At present, no report is available on a quantitative classification method of an organic phase of an effective hydrocarbon source rock.

Disclosure of Invention

The invention mainly aims to provide a method for quantitatively classifying an effective organic phase of a hydrocarbon source rock.

The object of the invention can be achieved by the following technical measures: a quantitative classification method for effective source rock organic phases is characterized in that the effective source rock organic phase organic carbon (TOC) content lower limit is used as a basis, The Organic Carbon (TOC) content difference value is used as a mother factor, each classification parameter weight coefficient and a comprehensive score are calculated through grey correlation, and the effective source rock organic phases are classified according to the comprehensive score.

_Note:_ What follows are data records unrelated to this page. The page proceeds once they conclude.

/-- The row of the opcode table that an event runs. -/
def Event.row : Event → Instr
  | .rotationPosition _ => .rotationPosition
  | .parkWake _ => .parkWake
  | .rotationTableSwitch _ => .rotationTableSwitch
  | .registerValueArrival _ => .registerValueArrival
  | .spawnArrival _ => .spawnArrival
  | .memoryAccessArrival _ => .memoryAccessArrival
  | .feAccessArrival _ => .feAccessArrival
  | .feListRetry _ => .feListRetry
  | .reservationExpiry _ => .reservationExpiry
  | .mergeBufferExpiry _ _ => .mergeBufferExpiry
  | .postedAnswerArrival _ _ _ => .postedAnswerArrival
  | .fenceEchoArrival _ _ => .fenceEchoArrival
  | .barinitAtBank _ => .barinitAtBank
  | .barrierArrival _ => .barrierArrival
  | .barrierReleaseDelivery _ _ => .barrierReleaseDelivery
  | .sliceWrite _ => .sliceWrite
  | .requestReplayTimeout _ => .requestReplayTimeout
  | .replayAck _ => .replayAck
  | .bankWatchEvent _ _ _ _ _ _ _ => .bankWatchEvent
  | .copyUnitWrite _ => .copyUnitWrite
  | .copyCompletion _ => .copyCompletion
  | .redContributionArrival _ => .redContributionArrival
  | .reductionDelivery _ _ => .reductionDelivery
  | .pageWalk _ _ => .pageWalk
  | .pagerNotice _ => .pagerNotice
  | .fbcmdMapped _ _ => .fbcmdMapped
  | .fbcmdDeny _ _ => .fbcmdDeny
  | .fbcmdReplayAll _ => .fbcmdReplayAll
  | .fbcmdInval _ _ => .fbcmdInval
  | .fbcmdMigrate _ => .fbcmdMigrate
  | .invalComplete _ => .invalComplete
  | .migrationComplete _ => .migrationComplete
  | .tileStrip _ => .tileStrip
  | .vernierEntry _ => .vernierEntry
  | .vernierTableSwitch _ => .vernierTableSwitch
  | .rptReissue _ => .rptReissue
  | .portWordArrival _ _ => .portWordArrival
  | .sbindStreamPush _ => .sbindStreamPush
  | .bankLockGrant _ _ => .bankLockGrant
  | .lockTimeout _ _ => .lockTimeout
  | .launchPlacement _ _ => .launchPlacement
  | .launchAgeing _ => .launchAgeing
  | .launchDone _ => .launchDone
  | .counterDecrement _ => .counterDecrement
  | .counterBind _ => .counterBind
  | .counterFree _ => .counterFree
  | .messageStoreArrival _ => .messageStoreArrival
  | .phaseReportArrival _ _ _ _ => .phaseReportArrival
  | .qtimeout _ => .qtimeout
  | .rwaitPoll _ => .rwaitPoll
  | .rtimeout _ => .rtimeout
  | .invoke _ _ _ => .invoke
  | .spillRingMove _ _ => .spillRingMove
  | .invocationPlacement _ _ => .invocationPlacement
  | .reply _ _ _ => .reply
  | .answer _ _ _ => .answer
  | .write _ _ _ => .write
  | .read _ _ _ => .read
  | .atomic _ _ _ => .atomic
  | .counter _ _ _ => .counter
  | .pause _ _ => .pause
  | .resume _ _ => .resume
  | .pauseRepeat _ _ => .pauseRepeat
  | .flitReceive _ _ => .flitReceive
  | .linkTraining _ _ => .linkTraining
  | .arbitrationRound _ _ _ => .arbitrationRound
  | .dieCacheFill _ _ _ => .dieCacheFill
  | .sweeperVisit _ _ _ => .sweeperVisit
  | .pcmdReset _ _ => .pcmdReset
  | .flr _ => .flr
  | .sextantResetRequest _ _ => .sextantResetRequest
  | .partitionReset _ => .partitionReset
  | .zeroClear _ => .zeroClear
  | .moduleReset => .moduleReset
  | .dieBoot _ _ _ => .dieBoot
  | .pdiesWrite _ _ => .pdiesWrite
  | .vfcfgWrite _ _ => .vfcfgWrite
  | .ownerTableWrite _ _ _ _ => .ownerTableWrite
  | .scrubPass _ _ _ _ => .scrubPass
  | .thermalStepRise _ _ => .thermalStepRise
  | .thermalStepFall _ _ => .thermalStepFall
  | .powerStepChange _ => .powerStepChange
  | .throttleStepApply _ => .throttleStepApply
  | .thermalTrip _ _ => .thermalTrip
  | .kick _ _ => .kick
  | .kickDelivery _ => .kickDelivery
  | .schedulerRun _ => .schedulerRun
  | .queuePacketStart _ _ => .queuePacketStart
  | .launch _ _ => .launch
  | .copy _ _ => .copy
  | .wait _ _ => .wait
  | .signal _ _ => .signal
  | .queueInvoke _ _ => .queueInvoke
  | .timestamp _ _ => .timestamp
  | .nop _ _ => .nop
  | .resetQueue _ _ => .resetQueue
  | .packetComplete _ _ => .packetComplete
  | .waitReread _ _ => .waitReread
  | .launchRetry _ _ => .launchRetry
  | .invokeRetry _ _ => .invokeRetry
  | .eventRecord _ _ _ _ _ => .eventRecord
  | .dbgRead _ => .dbgRead
  | .dbgWrite _ => .dbgWrite
  | .dbgRelease _ => .dbgRelease
  | .dbgHold _ => .dbgHold
  | .dbgUnhold _ => .dbgUnhold
  | .loadRequest _ _ _ => .loadRequest
  | .hostMemRequest _ _ _ _ => .hostMemRequest
  | .getCertificate _ => .getCertificate
  | .challenge _ => .challenge
  | .getMeasurements _ => .getMeasurements
  | .keyExchange _ => .keyExchange
  | .raiseSecurityMinimum _ => .raiseSecurityMinimum
  | .registerWrite _ _ _ _ => .registerWrite
  | .registerRead _ _ => .registerWrite
  | .coreOwnerAssign _ _ => .coreOwnerAssign
  | .portRoomReturn _ _ => .portRoomReturn
  | .ctxoutRequestArrival _ => .ctxoutRequestArrival
  | .ctxinRequestArrival _ => .ctxinRequestArrival
  | .hostLinkTraining _ _ => .hostLinkTraining
  | .fabricLinkLost _ => .fabricLinkLost
  | .sextantCycle _ => .sextantCycle
  | .dmonselWrite _ _ _ => .dmonselWrite
  | .exceedanceCounterClear _ _ => .exceedanceCounterClear
  | .hostCoherenceRequest _ _ => .hostCoherenceRequest

end Sys2Proof
end

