-- ==== Sys2Proof/Machine/State.lean ====
section
/-!
DEFINITION. State: the whole module as plain data.  Every table lists only the units that differ from their reset
value, so State.reset lists nothing and every unlisted unit reads as its reset record.
Units are numbered across the module: die d 0-31, cluster d × 200 + c, core cluster × 64 + k, slot core × 64 + s
(01 R6, 15 R374).
-/
namespace Sys2Proof.Machine

/-- A table of the units that differ from their reset value, by number, in rising order. -/
abbrev Tbl (α : Type) := List (Nat × α)

/-- The mode of a thread (14 R340). -/
inductive Mode where
  | u
  | k
  deriving DecidableEq, Repr

/-- State of a register entry (05 R119). -/
inductive EntSt where
  | present
  | pending
  | released
  deriving DecidableEq, Repr

/-- Trap causes (14 R347). -/
inductive Cause where
  | illegal
  | priv
  | regRange
  | regReleased
  | tileName
  | tileFormat
  | tileAlias
  | tileIndex
  | tileShape
  | segForm
  | segLimit
  | segRights
  | misaligned
  | overlay
  | addrDenied
  | poison
  | eccUncorr
  | qtimeout
  | rtimeout
  | lockTimeout
  | nondet
  | pxFormat
  | postedRefused
  | invOverflow
  | counterFreed
  | brk
  | watch
  | soft
  deriving DecidableEq, Repr

/-- What a marked value traps with: an error or refusal that travels with it (06 R164, 08 R490). -/
structure Mark where
  cause : Cause
  tval : BitVec 64
  tinfo : BitVec 64
  deriving DecidableEq, Repr

/-- A register entry: value, state, consumer count, attached mark, the request it waits for, and an uncorrectable
error in its storage (05 R119, 06 R164, 18 R446). -/
structure RegEnt where
  val : BitVec 64 := 0
  st : EntSt := .present
  cnt : BitVec 4 := 0
  mark : Option Mark := none
  req : Nat := 0
  ecc : Bool := false
  deriving DecidableEq, Repr

/-- Who executes: a thread slot of a core, or a hardware thread of a die's Sextant (05 R107, 19 R458). -/
inductive Agent where
  | thread (slot : Nat)
  | sextant (die t : Nat)
  deriving DecidableEq, Repr

/-- Why a thread is parked (05 R113 and the rules that park). -/
inductive Park where
  /-- A named entry is PENDING (05 R120). -/
  | reg (k : Nat)
  /-- Counters above a waitc's values (07 R191). -/
  | counters (l s c t : Nat)
  /-- A counter at 63: 0 L, 1 S, 2 C, 3 T (06 R145, 07 R192). -/
  | counterFull (which : Nat)
  /-- No free journal entry (08 R198). -/
  | journal
  /-- A pending translation of an owner's page on a die (09 R225). -/
  | page (die entry : Nat)
  /-- Dropped by a full pending table, until a REPLAY_ALL after the given count (09 R227). -/
  | dropped (die replays : Nat)
  /-- A full wait list, until the cycle (06 R152). -/
  | feRetry (cycle : Nat)
  /-- An answer to a request of the thread (06 R151, 07 R194, 15 R394, 16 R413). -/
  | answer (id : Nat)
  /-- A table entry on its way to every die (16 R413). -/
  | table
  /-- A port without n words, or without the room for a push (11 R293). -/
  | port (n : Nat) (push : Bool)
  /-- Fence probes and loads not yet back (07 R189). -/
  | fence
  /-- A barrier generation (07 R195): block address and generation. -/
  | barrier (addr gen : Nat)
  /-- A full tile queue (10 R254). -/
  | tileQueue
  /-- A full matrix queue (12 R310). -/
  | matQueue
  /-- All four copy queues full (11 R279). -/
  | copyQueue
  /-- An earlier stream still pushing (11 R295). -/
  | stream
  /-- A bank locked by a sibling (14 R356, R357). -/
  | bank (b : Nat)
  /-- The sequencer still has reissues (12 R321, R322). -/
  | sequencer
  /-- Held operations not yet reissued (10 R249). -/
  | held
  /-- msend with a full store or the same key (15 R384): the operand. -/
  | msend (xs : BitVec 64)
  /-- mrecv without its message (15 R396): the operand. -/
  | mrecv (xs : BitVec 64)
  /-- phase leads (15 R397): the operand. -/
  | phase (xs : BitVec 64)
  /-- qwait (15 R398): the register and the cycle of its limit. -/
  | qwait (xp limit : Nat)
  /-- rwait (15 R399): the place of the block, the cycle of its last read and that of its limit. -/
  | rwait (place last limit : Nat)
  /-- wfi until an asynchronous trap is pending (14 R351). -/
  | wfi
  /-- quit until the counters are 0 and its journal entries free (05 R135), fence.i until S is 0 (14 R352). -/
  | drain (quit : Bool)
  /-- A reseed sweep in progress (17 R429). -/
  | sweep
  /-- A unit owned by an engine (08 R207). -/
  | recall (unit : Nat)
  /-- A saved context whose counters are not 0 (14 R367). -/
  | frame (f : Nat)
  /-- wpk until its flag of a SRC (19 R468). -/
  | flag (src : Nat)
  deriving DecidableEq, Repr

/-- Progress of a parked instruction that its reissue finds (06 R151, 07 R189, 15 R398). -/
inductive Prog where
  | none
  /-- A release or acquire of the accesses numbered below last, at a scope, since a cycle: mask bits still to echo. -/
  | probes (scope last since : Nat) (bits : List Nat)
  /-- A request has been made. -/
  | asked (id : Nat)
  /-- The request's answer. -/
  | served (v : BitVec 64) (mark : Option Mark)
  /-- The request was refused with a trap of its own. -/
  | refused (m : Mark)
  /-- Refusals by a full wait list so far (06 R152). -/
  | retried (k : Nat)
  /-- First issue of a bounded wait, and the last ring words read (15 R398, R399). -/
  | since (cycle : Nat) (head tail : BitVec 32)
  /-- A bounded wait whose condition has held at or before its limit (15 R398). -/
  | met
  /-- A bounded wait past its limit, with the ring words it read last (15 R398, R399). -/
  | expired (head tail : BitVec 32)
  /-- Words of an image already read through a FABRIC segment, by place, each with its error, and the one asked for
  (06 R143, 15 R373). -/
  | words (l : Tbl (BitVec 64 × Option Cause)) (out : Option Nat)
  /-- An arrival whose release part is done (07 R195), a phase whose report is sent (15 R397). -/
  | released
  /-- A wfi whose trap is pending: it retires before the trap is taken (14 R351). -/
  | roused
  /-- A denied page found by a replay (09 R233): the reason and the page. -/
  | denied (reason vpn : Nat)
  deriving DecidableEq, Repr

/-- A pending asynchronous trap (14 R345): its order key, whether it is LOCK_TIMEOUT, whether it is the refusal of a
posted operation (08 R200), and the journal entry that holds it. -/
structure AsyncTrap where
  mark : Mark
  seq : Nat
  isLock : Bool
  journal : Option Nat
  refusal : Bool := false
  deriving DecidableEq, Repr

/-- A generator register captured at issue with its effective seed (13 R328, R334). -/
structure GenCap where
  img : BitVec 256
  seff : BitVec 64
  deriving DecidableEq, Repr

/-- An issued strip-running or block-running operation with everything it captured (10 R243, 12 R318, 13 R334). -/
structure TileOp where
  id : Nat
  slot : Nat
  tag : Nat
  ins : Instr
  word : BitVec 32
  pc : BitVec 16
  descs : List (BitVec 128)
  codes : List (BitVec 4)
  xs : BitVec 64
  gA : Option GenCap
  gB : Option GenCap
  next : Nat
  q : Nat
  zonce : Bool
  moff : Nat
  deriving DecidableEq, Repr


/-- The numbers of a thread (15 R370, 16 R410). -/
structure Numbering where
  lindex : BitVec 64 := 0
  lcount : BitVec 64 := 0
  grank : BitVec 64 := 0
  gsize : BitVec 64 := 1
  stage : BitVec 64 := 0
  rtoken : BitVec 64 := 0
  deriving DecidableEq, Repr

/-- A word captured by rpt with its scalar operands (12 R320, R321), and the generator registers and the numbers of its
thread at its issue (13 R334). -/
structure SeqWord where
  ins : Instr
  pc : BitVec 16
  xa : BitVec 64
  xb : BitVec 64
  gens : Tbl (BitVec 256) := []
  num : Numbering := {}
  deriving DecidableEq, Repr

/-- The sequencer of a thread (12 R320-R322). -/
structure Sequencer where
  busy : Bool := false
  n : Nat := 0
  m : Nat := 0
  stagger : BitVec 64 := 0
  /-- Address of the `rpt`: its block is the next n words after it. -/
  pc : BitVec 64 := 0
  words : List SeqWord := []
  q : Nat := 0
  idx : Nat := 0
  extraT : Bool := false
  extraC : Bool := false
  deriving DecidableEq, Repr

/-- A watchpoint (14 R360). -/
structure Watch where
  ctl : BitVec 64 := 0
  ptr : BitVec 64 := 0
  deriving DecidableEq, Repr

/-- The trap CSRs (14 R341, R342; 10 R250). -/
structure TrapCsrs where
  tstatus : BitVec 64 := 2
  tvec : BitVec 64 := 0
  tepc : BitVec 64 := 0
  tcause : BitVec 64 := 0
  tval : BitVec 64 := 0
  tinfo : BitVec 64 := 0
  tprog : BitVec 16 := 0
  tscratch : BitVec 64 := 0
  deriving DecidableEq, Repr

/-- The outstanding counters (07 R192). -/
structure Counters where
  l : Nat := 0
  s : Nat := 0
  c : Nat := 0
  t : Nat := 0
  deriving DecidableEq, Repr

/-- How a thread was created (15 R369). -/
inductive Made where
  | launched
  | spawned
  | gspawned
  | invoked
  deriving DecidableEq, Repr

/-- The reservation of a thread: granule address and the cycle at which it is lost (06 R156). -/
structure Reservation where
  granule : Nat
  expires : Nat
  deriving DecidableEq, Repr

/-- The barrier wait record (07 R195). -/
structure BarRec where
  ptr : BitVec 64
  gen : BitVec 32
  scope : Nat
  deriving DecidableEq, Repr

/-- A thread in a slot (05, 06, 07, 10-16). -/
structure Thread where
  pc : BitVec 64
  mode : Mode := .u
  regs : Tbl RegEnt := []
  /-- The instruction issued last, which led to the fetch (14 R347, OVERLAY). -/
  prevPc : Option (BitVec 16) := none
  /-- Number of the thread's last fence.i (03 R55). -/
  fenceI : Nat := 0
  /-- PrefixCount of an open ccnt pair (05 R130). -/
  pre : Option (BitVec 4) := none
  /-- Window size, first descriptor, tile-name limit (05 R115-R117). -/
  win : Nat := 32
  tb : Nat := 0
  tlim : Nat := 8
  sgs : Tbl (BitVec 128) := [(0, 0x00000000000100000030000000000000)]
  gens : Tbl (BitVec 256) := []
  descs : Tbl (BitVec 128) := []
  fstat : BitVec 64 := 0
  pmap : BitVec 64 := 0
  num : Numbering := {}
  cnt : Counters := {}
  touched : BitVec 128 := 0
  clamped : BitVec 32 := 0
  bar : Option BarRec := none
  resv : Option Reservation := none
  /-- An LR on its way, whose reservation begins when it is performed (06 R156). -/
  lrPend : Option Nat := none
  csr : TrapCsrs := {}
  monsel : BitVec 64 := 0
  mon : Tbl (BitVec 64) := []
  instret : BitVec 64 := 0
  watches : Tbl Watch := []
  /-- The next instruction is not matched by watchpoints (14 R350). -/
  skip : Bool := false
  xseq : BitVec 16 := 0
  ring : Tbl (BitVec 64) := []
  held : List TileOp := []
  seqr : Sequencer := {}
  /-- Last phase reported plus 1, and by link N E S W (15 R386): 0 is none. -/
  mine : Nat := 0
  reported : Tbl Nat := []
  launch : Nat := 0
  group : Nat := 0
  made : Made := .launched
  tag : Nat := 0
  park : Option Park := none
  prog : Prog := .none
  wakePos : Nat := 0
  hold : Bool := false
  elastic : Bool := false
  stopped : Bool := false
  traps : List AsyncTrap := []
  /-- Stores of other agents that the thread has read before they are performed everywhere, each with the load that
  read it (07 R171, R182). -/
  readFrom : List (Nat × Nat) := []
  /-- Progress of an instruction that an asynchronous trap interrupted, by its pc (06 R153). -/
  late : Option (BitVec 64 × Prog) := none
  /-- Uncorrectable marks of CSRs, descriptors, generators and segments, by the TVAL of 18 R446. -/
  ecc : List Nat := []
  deriving DecidableEq, Repr

/-- A word in a port queue: value and mark (11 R293). -/
structure PortWord where
  val : BitVec 64
  mark : Option Mark
  /-- Thread that pushed it and the accesses a matching pop counts as reading (11 R294). -/
  slot : Nat
  deriving DecidableEq, Repr

/-- A receive queue of a core (11 R292, 15 R387): words, head and tail modulo 16, words on their way in issue
order (none while the value is late), and pops the sender has not yet seen (11 R293). -/
structure PortQ where
  words : List PortWord := []
  head : Nat := 0
  tail : Nat := 0
  coming : List (Nat × Option PortWord) := []
  unseen : Nat := 0
  deriving DecidableEq, Repr

/-- Destination of an answer: thread, context tag, register, consumer count, out-port push. -/
structure RegDst where
  agent : Agent
  tag : Nat
  reg : Nat
  cnt : BitVec 4 := 0
  /-- Place reserved in the neighbour's queue: core, queue, entry (11 R293). -/
  push : Option (Nat × Nat × Nat) := none
  deriving DecidableEq, Repr
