-- ==== Sys2Proof/Machine/Draw.lean ====
section
/-!
DEFINITION. Draw: MIX64 (13 R327), owner draws and their counters (17 R418, R419), placement keys and sets
(17 R420, R421), the rounds of contended points (17 R424) and the exceedance counters (17 R428).
-/
namespace Sys2Proof.Machine

/-- MIX64 (13 R327). -/
def mix64 (z : BitVec 64) : BitVec 64 :=
  let z := z ^^^ (z >>> 32)
  let z := z * 0xD1B54A32D192ED03
  let z := z ^^^ (z >>> 29)
  let z := z * 0xAEF17502108EF2D9
  z ^^^ (z >>> 32)

/-- DRAW of a seed, a domain and a counter (17 R418). -/
def drawOf (seed : BitVec 64) (d n : Nat) : BitVec 64 := mix64 (seed ^^^ BitVec.ofNat 64 (d * 2 ^ 40) ^^^ BitVec.ofNat 64 n)

/-- A placement key: an owner's seed, or a partition's (17 R420, R421); keys 4,096 and above are partitions. -/
def State.keySeed (s : State) (die key : Nat) : BitVec 64 :=
  if key < 4096 then (s.ownerEnt die key).seed else s.partSeed (key - 4096)

/-- A_s of a seed (17 R420). -/
def keyA (seed : BitVec 64) (st : Nat) : Nat := setBits (bits (drawOf seed (0xF00000 + st) 0).toNat 31 0) 0 0 1
/-- B_s of a seed (17 R420). -/
def keyB (seed : BitVec 64) (st : Nat) : Nat := bits (drawOf seed (0xF00000 + st) 1).toNat 31 0

/-- The hashed place of y under a seed in structure st: the top k bits of 32 (17 R420). -/
def placeSet (seed : BitVec 64) (st y k : Nat) : Nat := (keyA seed st * (y % 2 ^ 32) + keyB seed st) % 2 ^ 32 / 2 ^ (32 - k)

/-- Home slice of a line number (17 R421). -/
def lineSlice (x : Nat) : Nat := (x ^^^ (x / 64) ^^^ (x / 4096)) % 64

/-- Die-cache set of a line number under a seed (17 R420, structure 0). -/
def lineSet (seed : BitVec 64) (x : Nat) : Nat := placeSet seed 0 (x / 64) 8

/-- An owner's draw counter at a point: class × 65,536 + instance (17 R419). -/
def pointNo (cls inst : Nat) : Nat := cls * 65536 + inst

/-- An owner's draw at a point, with its counter moved on (17 R419). -/
def State.pointDraw (s : State) (die o cls inst : Nat) : BitVec 64 × State :=
  let e := s.ownerEnt die o
  let n := tget e.draws (pointNo cls inst) 0
  (drawOf e.seed (0xE00000 + pointNo cls inst) n,
   s.modOwner die o (fun e => { e with draws := tset e.draws (pointNo cls inst) ((n + 1) % 2 ^ 40) }))

/-- The V = 1 owners of a die below o, by table entry. -/
def ownersBelow (s : State) (die o : Nat) : List (Nat × OwnerEnt) :=
  (s.die die).owners.filter (fun p => p.1 < o && p.2.v)

/-- start_o of a class (17 R424). -/
def State.startOf (s : State) (die cls o : Nat) : Nat :=
  (ownersBelow s die o).foldl (fun n p => n + tget p.2.shares cls 0) 0

/-- The sum of the shares of a class over the V = 1 owners (17 R438). -/
def State.shareSum (s : State) (die cls : Nat) : Nat := s.startOf die cls 4096

/-- The winner of a round among the present owners, for the drawn D (17 R424). -/
def roundWinner (s : State) (die cls d : Nat) (present : List Nat) : Nat :=
  let inside := fun o => let b := s.startOf die cls o; b ≤ d && d < b + tget (s.ownerEnt die o).shares cls 0
  match present.find? inside with
  | some o => o
  | none =>
    let best := fun (l : List Nat) =>
      l.foldl (fun (m : Option Nat) o => match m with
        | none => some o
        | some k => if s.startOf die cls o < s.startOf die cls k ∨
            (s.startOf die cls o = s.startOf die cls k ∧ o < k) then some o else some k) none
    match best (present.filter (fun o => d < s.startOf die cls o)) with
    | some o => o
    | none => (best present).getD 0

/-- A round: the winner, and the state with the present owners' counters moved on (17 R424). -/
def State.round (s : State) (die cls inst : Nat) (present : List Nat) : Nat × State :=
  match present with
  | [] => (0, s)
  | [o] => (o, s)
  | _ =>
    let (sum, s') := present.foldl (fun (p : Nat × State) o =>
      let (u, t) := p.2.pointDraw die o cls inst; (p.1 + bits u.toNat 9 0, t)) (0, s)
    (roundWinner s die cls (sum % 1024) present, s')

/-- Round time of a class in cycles (17 R422). -/
def tau (cls : Nat) : Nat :=
  match cls with
  | 0 => 4 | 1 => 16 | 2 => 4 | 3 => 24 | 4 => 2 | 5 => 16 | 6 => 32 | _ => 0

/-- A request of an owner leaves a point: N and the thresholds its foreign wait exceeds (17 R428). -/
def State.leavePoint (s : State) (die o cls lost : Nat) : State :=
  s.modOwner die o (fun e =>
    if e.xclass = cls ∨ e.xclass = 8 then
      { e with exN := (e.exN + 1) % 2 ^ 48,
               exE := (List.range 16).foldl (fun t k =>
                 if lost * tau cls > 64 * 2 ^ k then tset t k (min (tget t k 0 + 1) (2 ^ 32 - 1)) else t) e.exE }
    else e)

end Sys2Proof.Machine
end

The method is realized by the following technical steps:

a method for quantitative classification of an organic phase of an effective source rock, the method comprising the steps of:

the method comprises the following steps: determining an effective hydrocarbon source rock lower limit value by utilizing the relation between the organic carbon content and the residual hydrocarbon content of the hydrocarbon source rock;

step two: establishing a hydrocarbon source rock organic carbon content prediction model by using logging information, and predicting the organic carbon content of the single-well hydrocarbon source rock to obtain a single-well continuous TOC value distribution curve;

step three: determining the vertical distribution layer section of the effective hydrocarbon source rock by using the single-well continuous TOC value distribution curve obtained in the step two and combining the lower limit value of the effective hydrocarbon source rock determined in the step one, and counting the thickness of the effective hydrocarbon source rock;

step four: analyzing the correlation coefficient and the correlation degree between the child factors and the parent factors by using a grey correlation analysis method, and determining the weight coefficient of each control factor;

step five: and establishing an effective hydrocarbon source rock organic phase classification evaluation formula, and classifying the organic phase of the effective hydrocarbon source rock according to the organic phase comprehensive classification evaluation parameters.

The model for predicting the organic carbon content of the source rock in the second step is as follows: TOC aAC + blgRT + c

In the formula: a, b and c are undetermined coefficients; AC is sound wave time difference, mu s/m; RT is the resistivity, Ω · m.

The method for establishing the hydrocarbon source rock organic carbon content prediction model comprises the following steps: comprehensively interpreting and processing the logging information of a single well, identifying a shale interval with higher GR value by using a GR curve, removing a non-shale interval, overlapping an AC curve and an RT curve, removing a non-hydrocarbon source rock interval with two overlapped curves, dividing a hydrocarbon source rock interval, and calculating to obtain a single-well continuous TOC value distribution curve (shown by a curve of a predicted TOC bar in figure 3) by using the logging values which are continuously distributed (shown by GR, AC and RT bars in figure 3) and the hydrocarbon source rock organic carbon content prediction model in the step two in the divided hydrocarbon source rock interval.

In the fourth step, the difference value of the organic carbon content is taken as a mother factor, and an organic geochemical index, an organic petrology index and a deposition environment characteristic index are taken as sub factors.

The organic geochemical indexes comprise organic matter abundance parameters, organic matter type parameters and organic matter maturity index; the organic petrology index comprises organic rock type parameters and microscopic component content; the characteristic indexes of the deposition environment comprise parameters for characterizing hydrodynamic conditions and parameters for oxidation reduction degree.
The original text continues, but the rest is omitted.